theorem Grow.execCopy2d (h : Grow s₀ s) (t : Nat) (k : Nat) :
    ∃ s₁, execCopy2d t k s = .next s₁ ∧ Grow s₀ s₁ := by
  refine ⟨_, rfl, ?_⟩
  repeat' first
    | with_reducible assumption
    | with_reducible apply Grow.at
    | with_reducible apply Grow.onDesc
    | with_reducible apply Grow.runTransfer
    | (try lift_lets -underBinder); intro x; refine Grow.cut (x := x) ?_ ?_ <;> [subst x; (clear_value x; intro _)]
    | (try lift_lets -underBinder); intro x; first | subst x | skip

theorem Grow.runFill (h : Grow s₀ s) (k : Nat) (d : Desc) :
    Grow s₀ (State.runFill s k d) := by
  delta State.runFill
  repeat' first
    | with_reducible assumption
    | with_reducible apply Grow.modExec
    | with_reducible apply Grow.putMem
    | with_reducible refine Grow.putMem_eq ?_ (by assumption)
    | with_reducible apply Grow.tagDesc
    | with_reducible refine Grow.foldl ?_ ?_
    | (try lift_lets -underBinder); intro x; refine Grow.cut (x := x) ?_ ?_ <;> [subst x; (clear_value x; intro _)]
    | (try lift_lets -underBinder); intro x; first | subst x | skip
    | split
    | fail_if_no_progress dsimp only
    | fail_if_no_progress with_reducible refine Grow.upd ?_

theorem Grow.execFill (h : Grow s₀ s) (t : Nat) (k : Nat) :
    ∃ s₁, execFill t k s = .next s₁ ∧ Grow s₀ s₁ := by
  refine ⟨_, rfl, ?_⟩
  repeat' first
    | with_reducible assumption
    | with_reducible apply Grow.at
    | with_reducible apply Grow.onDesc
    | with_reducible apply Grow.runFill
    | (try lift_lets -underBinder); intro x; refine Grow.cut (x := x) ?_ ?_ <;> [subst x; (clear_value x; intro _)]
    | (try lift_lets -underBinder); intro x; first | subst x | skip

theorem Grow.execCompare (h : Grow s₀ s) (t : Nat) (k : Nat) :
    ∃ s₁, execCompare t k s = .next s₁ ∧ Grow s₀ s₁ := by
  refine ⟨_, rfl, ?_⟩
  repeat' first
    | with_reducible assumption
    | with_reducible apply Grow.at
    | with_reducible apply Grow.onDesc
    | with_reducible apply Grow.runTransfer
    | (try lift_lets -underBinder); intro x; refine Grow.cut (x := x) ?_ ?_ <;> [subst x; (clear_value x; intro _)]
    | (try lift_lets -underBinder); intro x; first | subst x | skip

theorem Grow.execCompose (h : Grow s₀ s) (t : Nat) (k : Nat) :
    ∃ s₁, execCompose t k s = .next s₁ ∧ Grow s₀ s₁ := by
  refine ⟨_, rfl, ?_⟩
  repeat' first
    | with_reducible assumption
    | with_reducible apply Grow.at
    | with_reducible apply Grow.onDesc
    | with_reducible apply Grow.runTransfer
    | (try lift_lets -underBinder); intro x; refine Grow.cut (x := x) ?_ ?_ <;> [subst x; (clear_value x; intro _)]
    | (try lift_lets -underBinder); intro x; first | subst x | skip

theorem Grow.execSlotAlloc (h : Grow s₀ s) (t : Nat) (k : Nat) :
    ∃ s₁, execSlotAlloc t k s = .next s₁ ∧ Grow s₀ s₁ := by
  refine ⟨_, rfl, ?_⟩
  repeat' first
    | with_reducible assumption
    | with_reducible apply Grow.at
    | with_reducible apply Grow.modExec
    | with_reducible apply Grow.onDesc
    | with_reducible apply Grow.slotAlloc
    | with_reducible refine Grow.slotAlloc_eq ?_ (by assumption)
    | (try lift_lets -underBinder); intro x; refine Grow.cut (x := x) ?_ ?_ <;> [subst x; (clear_value x; intro _)]
    | (try lift_lets -underBinder); intro x; first | subst x | skip
    | split
    | fail_if_no_progress with_reducible refine Grow.upd ?_

theorem Grow.execSlotFree (h : Grow s₀ s) (t : Nat) (k : Nat) :
    ∃ s₁, execSlotFree t k s = .next s₁ ∧ Grow s₀ s₁ := by
  refine ⟨_, rfl, ?_⟩
  repeat' first
    | with_reducible assumption
    | with_reducible apply Grow.at
    | with_reducible apply Grow.modExec
    | with_reducible apply Grow.onDesc
    | with_reducible apply Grow.slotFree
    | (try lift_lets -underBinder); intro x; refine Grow.cut (x := x) ?_ ?_ <;> [subst x; (clear_value x; intro _)]
    | (try lift_lets -underBinder); intro x; first | subst x | skip
    | fail_if_no_progress with_reducible refine Grow.upd ?_

theorem Grow.readData (h : Grow s₀ s) (r : OutRead) (bs : List Nat) :
    Grow s₀ (State.readData s r bs) := by
  delta State.readData
  repeat' first
    | with_reducible assumption
    | with_reducible apply Grow.deliver
    | with_reducible apply Grow.gotDescriptors
    | with_reducible apply Grow.modExec
    | with_reducible apply Grow.pumpMembers
    | with_reducible apply Grow.sendRsp
    | with_reducible apply Grow.showHost
    | (try lift_lets -underBinder); intro x; refine Grow.cut (x := x) ?_ ?_ <;> [subst x; (clear_value x; intro _)]
    | (try lift_lets -underBinder); intro x; first | subst x | skip
    | split
    | fail_if_no_progress dsimp only
    | fail_if_no_progress with_reducible refine Grow.upd ?_

theorem Grow.execHostReadCompletion (h : Grow s₀ s) (t : Nat) (tag : Nat) (status : Nat) (data : List Nat) :
    ∃ s₁, execHostReadCompletion t tag status data s = .next s₁ ∧ Grow s₀ s₁ := by
  refine ⟨_, rfl, ?_⟩
  repeat' first
    | with_reducible assumption
    | with_reducible refine Grow.addF ?_ _ _
    | with_reducible apply Grow.at
    | with_reducible apply Grow.readData
    | with_reducible apply Grow.readFail
    | with_reducible refine Grow.ite ?_ ?_
    | (try lift_lets -underBinder); intro x; refine Grow.cut (x := x) ?_ ?_ <;> [subst x; (clear_value x; intro _)]
    | (try lift_lets -underBinder); intro x; first | subst x | skip
    | split
    | fail_if_no_progress dsimp only
    | fail_if_no_progress with_reducible refine Grow.upd ?_

theorem Grow.execHostReadTimeout (h : Grow s₀ s) (t : Nat) (tag : Nat) :
    ∃ s₁, execHostReadTimeout t tag s = .next s₁ ∧ Grow s₀ s₁ := by
  refine ⟨_, rfl, ?_⟩
  repeat' first
    | with_reducible assumption
    | with_reducible apply Grow.at
    | with_reducible apply Grow.readFail
    | with_reducible apply Grow.showHost
    | with_reducible refine Grow.ite ?_ ?_
    | (try lift_lets -underBinder); intro x; refine Grow.cut (x := x) ?_ ?_ <;> [subst x; (clear_value x; intro _)]
    | (try lift_lets -underBinder); intro x; first | subst x | skip
    | split
    | fail_if_no_progress dsimp only
    | fail_if_no_progress with_reducible refine Grow.upd ?_

theorem Grow.execHostReadRetry (h : Grow s₀ s) (t : Nat) (tag : Nat) :
    ∃ s₁, execHostReadRetry t tag s = .next s₁ ∧ Grow s₀ s₁ := by
  refine ⟨_, rfl, ?_⟩
  repeat' first
    | with_reducible assumption
    | with_reducible apply Grow.at
    | with_reducible apply Grow.issueRead
    | (try lift_lets -underBinder); intro x; refine Grow.cut (x := x) ?_ ?_ <;> [subst x; (clear_value x; intro _)]
    | (try lift_lets -underBinder); intro x; first | subst x | skip
    | split
    | fail_if_no_progress dsimp only
    | fail_if_no_progress with_reducible refine Grow.upd ?_

theorem Grow.execUnexpectedCompletion (h : Grow s₀ s) (t : Nat) (tag : Nat) :
    ∃ s₁, execUnexpectedCompletion t tag s = .next s₁ ∧ Grow s₀ s₁ := by
  refine ⟨_, rfl, ?_⟩
  repeat' first
    | with_reducible assumption
    | with_reducible refine Grow.addF ?_ _ _
    | with_reducible apply Grow.at
    | with_reducible apply Grow.raise
    | with_reducible refine Grow.ite ?_ ?_
    | (try lift_lets -underBinder); intro x; refine Grow.cut (x := x) ?_ ?_ <;> [subst x; (clear_value x; intro _)]
    | (try lift_lets -underBinder); intro x; first | subst x | skip

theorem Grow.undefTail (h : Grow s₀ s) (d : Desc) (x : Exec) :
    Grow s₀ (State.undefTail s d x) := by
  delta State.undefTail
  repeat' first
    | with_reducible assumption
    | with_reducible apply Grow.putForm
    | with_reducible apply Grow.putStaging
    | with_reducible refine Grow.draw ?_ _
    | with_reducible refine Grow.ite ?_ ?_
    | with_reducible refine Grow.foldl ?_ ?_
    | (try lift_lets -underBinder); intro x; refine Grow.cut (x := x) ?_ ?_ <;> [subst x; (clear_value x; intro _)]
    | (try lift_lets -underBinder); intro x; first | subst x | skip
    | fail_if_no_progress with_reducible refine Grow.upd ?_

theorem Grow.recordDesc (h : Grow s₀ s) (k : Nat) (x : Exec) :
    Grow s₀ (State.recordDesc s k x) := by
  delta State.recordDesc
  repeat' first
    | with_reducible assumption
    | with_reducible refine Grow.addF ?_ _ _
    | with_reducible apply Grow.descRecord
    | with_reducible apply Grow.idleStream
    | with_reducible apply Grow.modStream
    | with_reducible apply Grow.raise
    | with_reducible apply Grow.showFill
    | with_reducible apply Grow.tagDesc
    | with_reducible apply Grow.tagRecord
    | with_reducible apply Grow.undefTail
    | with_reducible refine Grow.ite ?_ ?_
    | (try lift_lets -underBinder); intro x; refine Grow.cut (x := x) ?_ ?_ <;> [subst x; (clear_value x; intro _)]
    | (try lift_lets -underBinder); intro x; first | subst x | skip
    | fail_if_no_progress with_reducible refine Grow.upd ?_

theorem Grow.execDescriptorComplete (h : Grow s₀ s) (t : Nat) (k : Nat) :
    ∃ s₁, execDescriptorComplete t k s = .next s₁ ∧ Grow s₀ s₁ := by
  refine ⟨_, rfl, ?_⟩
  repeat' first
    | with_reducible assumption
    | with_reducible apply Grow.at
    | with_reducible apply Grow.hostRead
    | with_reducible apply Grow.modExec
    | with_reducible apply Grow.recordDesc
    | with_reducible refine Grow.ite ?_ ?_
    | (try lift_lets -underBinder); intro x; refine Grow.cut (x := x) ?_ ?_ <;> [subst x; (clear_value x; intro _)]
    | (try lift_lets -underBinder); intro x; first | subst x | skip
    | split
    | fail_if_no_progress dsimp only
    | fail_if_no_progress with_reducible refine Grow.upd ?_

theorem Grow.execBarrierAck (h : Grow s₀ s) (t : Nat) (k : Nat) :
    ∃ s₁, execBarrierAck t k s = .next s₁ ∧ Grow s₀ s₁ := by
  refine ⟨_, rfl, ?_⟩
  repeat' first
    | with_reducible assumption
    | with_reducible apply Grow.at
    | with_reducible apply Grow.recordDesc
    | with_reducible apply Grow.tagDesc
    | with_reducible refine Grow.ite ?_ ?_
    | (try lift_lets -underBinder); intro x; refine Grow.cut (x := x) ?_ ?_ <;> [subst x; (clear_value x; intro _)]
    | (try lift_lets -underBinder); intro x; first | subst x | skip
    | split
    | fail_if_no_progress dsimp only
    | fail_if_no_progress with_reducible refine Grow.upd ?_

theorem Grow.execPacingResume (h : Grow s₀ s) (t : Nat) (k : Nat) :
    ∃ s₁, execPacingResume t k s = .next s₁ ∧ Grow s₀ s₁ := by
  refine ⟨_, rfl, ?_⟩
  repeat' first
    | with_reducible assumption
    | with_reducible apply Grow.at
    | with_reducible apply Grow.runTransfer
    | with_reducible refine Grow.setF ?_ _ _
    | with_reducible refine Grow.ite ?_ ?_
    | (try lift_lets -underBinder); intro x; refine Grow.cut (x := x) ?_ ?_ <;> [subst x; (clear_value x; intro _)]
    | (try lift_lets -underBinder); intro x; first | subst x | skip

theorem Grow.execDmaCqStall (h : Grow s₀ s) (t : Nat) (k : Nat) :
    ∃ s₁, execDmaCqStall t k s = .next s₁ ∧ Grow s₀ s₁ := by
  refine ⟨_, rfl, ?_⟩
  repeat' first
    | with_reducible assumption
    | with_reducible apply Grow.at
    | with_reducible apply Grow.modStream
    | with_reducible apply Grow.raise
    | with_reducible refine Grow.ite ?_ ?_
    | (try lift_lets -underBinder); intro x; refine Grow.cut (x := x) ?_ ?_ <;> [subst x; (clear_value x; intro _)]
    | (try lift_lets -underBinder); intro x; first | subst x | skip
    | split
    | fail_if_no_progress dsimp only
    | fail_if_no_progress with_reducible refine Grow.upd ?_

theorem Grow.execBar4Access (h : Grow s₀ s) (t : Nat) (a : Nat) (n : Nat) (data : Option (List Nat)) :
    ∃ s₁, execBar4Access t a n data s = .next s₁ ∧ Grow s₀ s₁ := by
  refine ⟨_, rfl, ?_⟩
  repeat' first
    | with_reducible assumption
    | with_reducible apply Grow.at
    | with_reducible apply Grow.countForm
    | with_reducible apply Grow.emit
    | with_reducible apply Grow.putForm
    | with_reducible refine Grow.ite ?_ ?_
    | (try lift_lets -underBinder); intro x; refine Grow.cut (x := x) ?_ ?_ <;> [subst x; (clear_value x; intro _)]
    | (try lift_lets -underBinder); intro x; first | subst x | skip
    | split
    | fail_if_no_progress dsimp only
    | fail_if_no_progress with_reducible refine Grow.upd ?_

/-! ### Machine/Ring.lean -/

theorem Grow.writeRingCtrl (h : Grow s₀ s) (v : Nat) :
    Grow s₀ (State.writeRingCtrl s v) := by
  delta State.writeRingCtrl
  repeat' first
    | with_reducible assumption
    | with_reducible apply Grow.sendJoin
    | with_reducible refine Grow.setF ?_ _ _
    | with_reducible refine Grow.setFields_nil ?_
    | with_reducible refine Grow.setFields_cons ?_
    | with_reducible refine Grow.setF ?_ _ _
    | with_reducible refine Grow.ite ?_ ?_
    | (try lift_lets -underBinder); intro x; refine Grow.cut (x := x) ?_ ?_ <;> [subst x; (clear_value x; intro _)]
    | (try lift_lets -underBinder); intro x; first | subst x | skip
    | fail_if_no_progress with_reducible refine Grow.upd ?_

theorem Grow.execEnum (h : Grow s₀ s) (t : Nat) (v : Word) :
    ∃ s₁, execEnum t v s = .next s₁ ∧ Grow s₀ s₁ := by
  refine ⟨_, rfl, ?_⟩
  repeat' first
    | with_reducible assumption
    | with_reducible apply Grow.at
    | with_reducible apply Grow.onWrite
    | with_reducible apply Grow.writeRingCtrl
    | with_reducible refine Grow.ite ?_ ?_
    | (try lift_lets -underBinder); intro x; refine Grow.cut (x := x) ?_ ?_ <;> [subst x; (clear_value x; intro _)]
    | (try lift_lets -underBinder); intro x; first | subst x | skip

theorem Grow.joinToken (h : Grow s₀ s) (port : Nat) (p : RingPkt) :
    Grow s₀ (State.joinToken s port p) := by
  delta State.joinToken
  repeat' first
    | with_reducible assumption
    | with_reducible apply Grow.raise
    | with_reducible refine Grow.setF ?_ _ _
    | with_reducible refine Grow.setFields_nil ?_
    | with_reducible refine Grow.setFields_cons ?_
    | with_reducible refine Grow.setF ?_ _ _
    | with_reducible apply Grow.urgOut
    | with_reducible refine Grow.ite ?_ ?_
    | (try lift_lets -underBinder); intro x; refine Grow.cut (x := x) ?_ ?_ <;> [subst x; (clear_value x; intro _)]
    | (try lift_lets -underBinder); intro x; first | subst x | skip
    | fail_if_no_progress with_reducible refine Grow.upd ?_

theorem Grow.execJoin (h : Grow s₀ s) (t : Nat) (port : Nat) (p : RingPkt) :
    ∃ s₁, execJoin t port p s = .next s₁ ∧ Grow s₀ s₁ := by
  refine ⟨_, rfl, ?_⟩
  repeat' first
    | with_reducible assumption
    | with_reducible apply Grow.at
    | with_reducible apply Grow.joinToken
    | with_reducible refine Grow.ite ?_ ?_
    | (try lift_lets -underBinder); intro x; refine Grow.cut (x := x) ?_ ?_ <;> [subst x; (clear_value x; intro _)]
    | (try lift_lets -underBinder); intro x; first | subst x | skip

theorem Grow.execJoinTimeout (h : Grow s₀ s) (t : Nat) :
    ∃ s₁, execJoinTimeout t s = .next s₁ ∧ Grow s₀ s₁ := by
  refine ⟨_, rfl, ?_⟩
  repeat' first
    | with_reducible assumption
    | with_reducible apply Grow.at
    | with_reducible refine Grow.ite ?_ ?_
    | (try lift_lets -underBinder); intro x; refine Grow.cut (x := x) ?_ ?_ <;> [subst x; (clear_value x; intro _)]
    | (try lift_lets -underBinder); intro x; first | subst x | skip
    | split
    | fail_if_no_progress dsimp only
    | fail_if_no_progress with_reducible refine Grow.upd ?_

**What you are asked to do**: Pull out all lines from the entries above that include the word "List".

**Task output**:
theorem Grow.readData (h : Grow s₀ s) (r : OutRead) (bs : List Nat) :
theorem Grow.execHostReadCompletion (h : Grow s₀ s) (t : Nat) (tag : Nat) (status : Nat) (data : List Nat) :
theorem Grow.execBar4Access (h : Grow s₀ s) (t : Nat) (a : Nat) (n : Nat) (data : Option (List Nat)) :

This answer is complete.